Corum, who is coming off knee surgery last December to repair damage suffered in the final home game, said he sees McCarthy incredibly focused and resistant to letting any talk of his talents flatter or fluster him.
“J.J. is calm, cool and collected,” Corum said Monday. “I don’t think he lets stuff get to him. As any great player does, they don’t let things fill up their head. J.J. is J.J. and J.J. will always be J.J. He’s not gonna be a Patrick Mahomes, a Jalen Hurts, Josh Allen. He’s not gonna be those guys. J.J.’s gonna be J.J. McCarthy, and I think he knows that. He doesn’t want to be anyone else.
“I’m very excited to see where he goes this year. With a year under his belt, it’s gonna get scary.”
Harbaugh said earlier this summer the offense, now coordinated solely by Sherrone Moore, will be more 50-50 in terms of run-pass. Last year, it was about 60-40 run pass.
“In anything in life, when you have that perfect balance, you’re gonna be successful,” McCarthy said. “Adding that to our offense is gonna be tremendous for us.”
McCarthy has been working with quarterbacks coach Kirk Campbell since Matt Weiss was fired in February as an investigation continues into alleged computer crimes in the football building. It has been an easy transition for McCarthy and he said he is flourishing under Campbell’s guidance.
“I love him,” McCarthy said. “That’s my guy. For me, there’s so many amazing football coaches out there, but when you add an amazing coach and an amazing human being, that’s the total package and that’s who he is.”
Michigan is expected to be without Harbaugh the first four games while he serves game-day suspensions as part of a negotiated resolution with the NCAA, which alleged Harbaugh lied to and misled investigators looking into Level II recruiting violations during a COVID dead period in 2021.

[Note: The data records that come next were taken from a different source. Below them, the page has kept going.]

-- ==== Sys2Proof/Decode.lean ====
section
/-! DEFINITION. Decode: the command that a word spells by the bits spec/opcode_table.json gives its rows. The table
gives no row any bits: its commands are requests, events and elapsed times, not words of an instruction memory
(log entry 18). -/

namespace Sys2Proof

/-- No row of the table has bits, so no word spells a command. -/
def decodeTableWord (nbits w : Nat) : Option Instr :=
  match nbits, w with
  | _, _ => none

end Sys2Proof
end

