/-- R142: each record's sequence is one more, modulo 65536, than that of the record before it, and the next sequence
one more than the newest. -/
def sequencesRun : List HistoryRecord → Nat → Prop
  | [], next => next < 65536
  | [r], next => r.seq < 65536 ∧ next = (r.seq + 1) % 65536
  | r :: q :: rest, next => r.seq < 65536 ∧ q.seq = (r.seq + 1) % 65536 ∧ sequencesRun (q :: rest) next

/-- R142: the history queue is in order. -/
def historyInOrder (s : State) : Prop := sequencesRun s.history s.nextSeq

/-- R31, R32: a section's attributes lie in their ranges. -/
def sectionInRange (d : SectionDef) : Prop := 16 ≤ d.pitch ∧ 1 ≤ d.runOn ∧ d.runOn < d.pitch

/-- R31: every defined section of the definitions has its attributes in their ranges. -/
def sectionsInRange (d : Definitions) : Prop :=
  ∀ n, 1 ≤ n → n ≤ 4 → ∀ x, pick d.sections n = some x → sectionInRange x

/-- R33: each defined section's phase lies between 0 and P−1, and its rollback debt between 0 and P; and the working
definitions and the stored copy have their sections in range. -/
def trackersInRange (s : State) : Prop :=
  sectionsInRange s.defs ∧ (∀ d, s.store = some d → sectionsInRange d)
    ∧ ∀ n, 1 ≤ n → n ≤ 4 → ∀ x, s.sectionDef n = some x →
      (pick s.trackers n).phase < x.pitch ∧ (pick s.trackers n).debt ≤ x.pitch

/-- R117: the equation unit is idle. -/
def equationsIdle (s : State) : Prop :=
  s.equations = Vector.replicate 48 startEquation ∧ s.flags = Vector.replicate 32 false
    ∧ s.relays = Vector.replicate 8 false ∧ s.tunes = Vector.replicate 4 0

/-- R23, R92, R117, R173, R188: in CONFIG no call stands, no shift runs, no poll is outstanding, nothing is in flight to
a board, and the equation unit is idle. -/
def configIdle (s : State) : Prop :=
  s.mode = .config → s.calls = [] ∧ s.shiftState = .none ∧ s.shift = none ∧ s.loopA.polled = none
    ∧ s.loopB.polled = none ∧ s.link.inFlight = none ∧ equationsIdle s

/-- R113, R115, R116: the outputs of the equation unit stand as the outputs of its equations have them: an owned flag has
its equation's output, a relay is energized exactly while a defined equation that targets it has its output true, and a
tune channel carries the tune number of the lowest such equation, or 0. -/
def outputsFollow (s : State) : Prop :=
  (∀ i e f, 1 ≤ i → i ≤ 48 → s.equationDef i = some e → e.target = .flag f → 1 ≤ f → f ≤ 32 →
    pick s.flags f = (pick s.equations i).output)
  ∧ (∀ r, 1 ≤ r → r ≤ 8 → (pick s.relays r = true ↔
    ∃ i e, 1 ≤ i ∧ i ≤ 48 ∧ s.equationDef i = some e ∧ e.target = .relay r ∧ (pick s.equations i).output = true))
  ∧ (∀ c, 1 ≤ c → c ≤ 4 →
    (∀ i e number, 1 ≤ i → i ≤ 48 → s.equationDef i = some e → e.target = .tune c number →
      (pick s.equations i).output = true →
      (∀ j x k, 1 ≤ j → j < i → s.equationDef j = some x → x.target = .tune c k →
        (pick s.equations j).output = false) → pick s.tunes c = number)
    ∧ ((∀ i e number, 1 ≤ i → i ≤ 48 → s.equationDef i = some e → e.target = .tune c number →
        (pick s.equations i).output = false) → pick s.tunes c = 0))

It’s unclear who will coach when Harbaugh is out, but McCarthy joked he’d love to call plays in those games. Joking aside, he said they have given him a bit more freedom on the field.
“They’ve opened up options like that where it’s we have individual routes, or I can give them a route or I can check to certain looks if I see it,” he said.
“We have certain plays I’ll have to make certain checks based on the defense, but then we have other plays where it’s designed if they show a certain look I can audible it myself. That’s been super heartwarming to me knowing they have that trust in me.”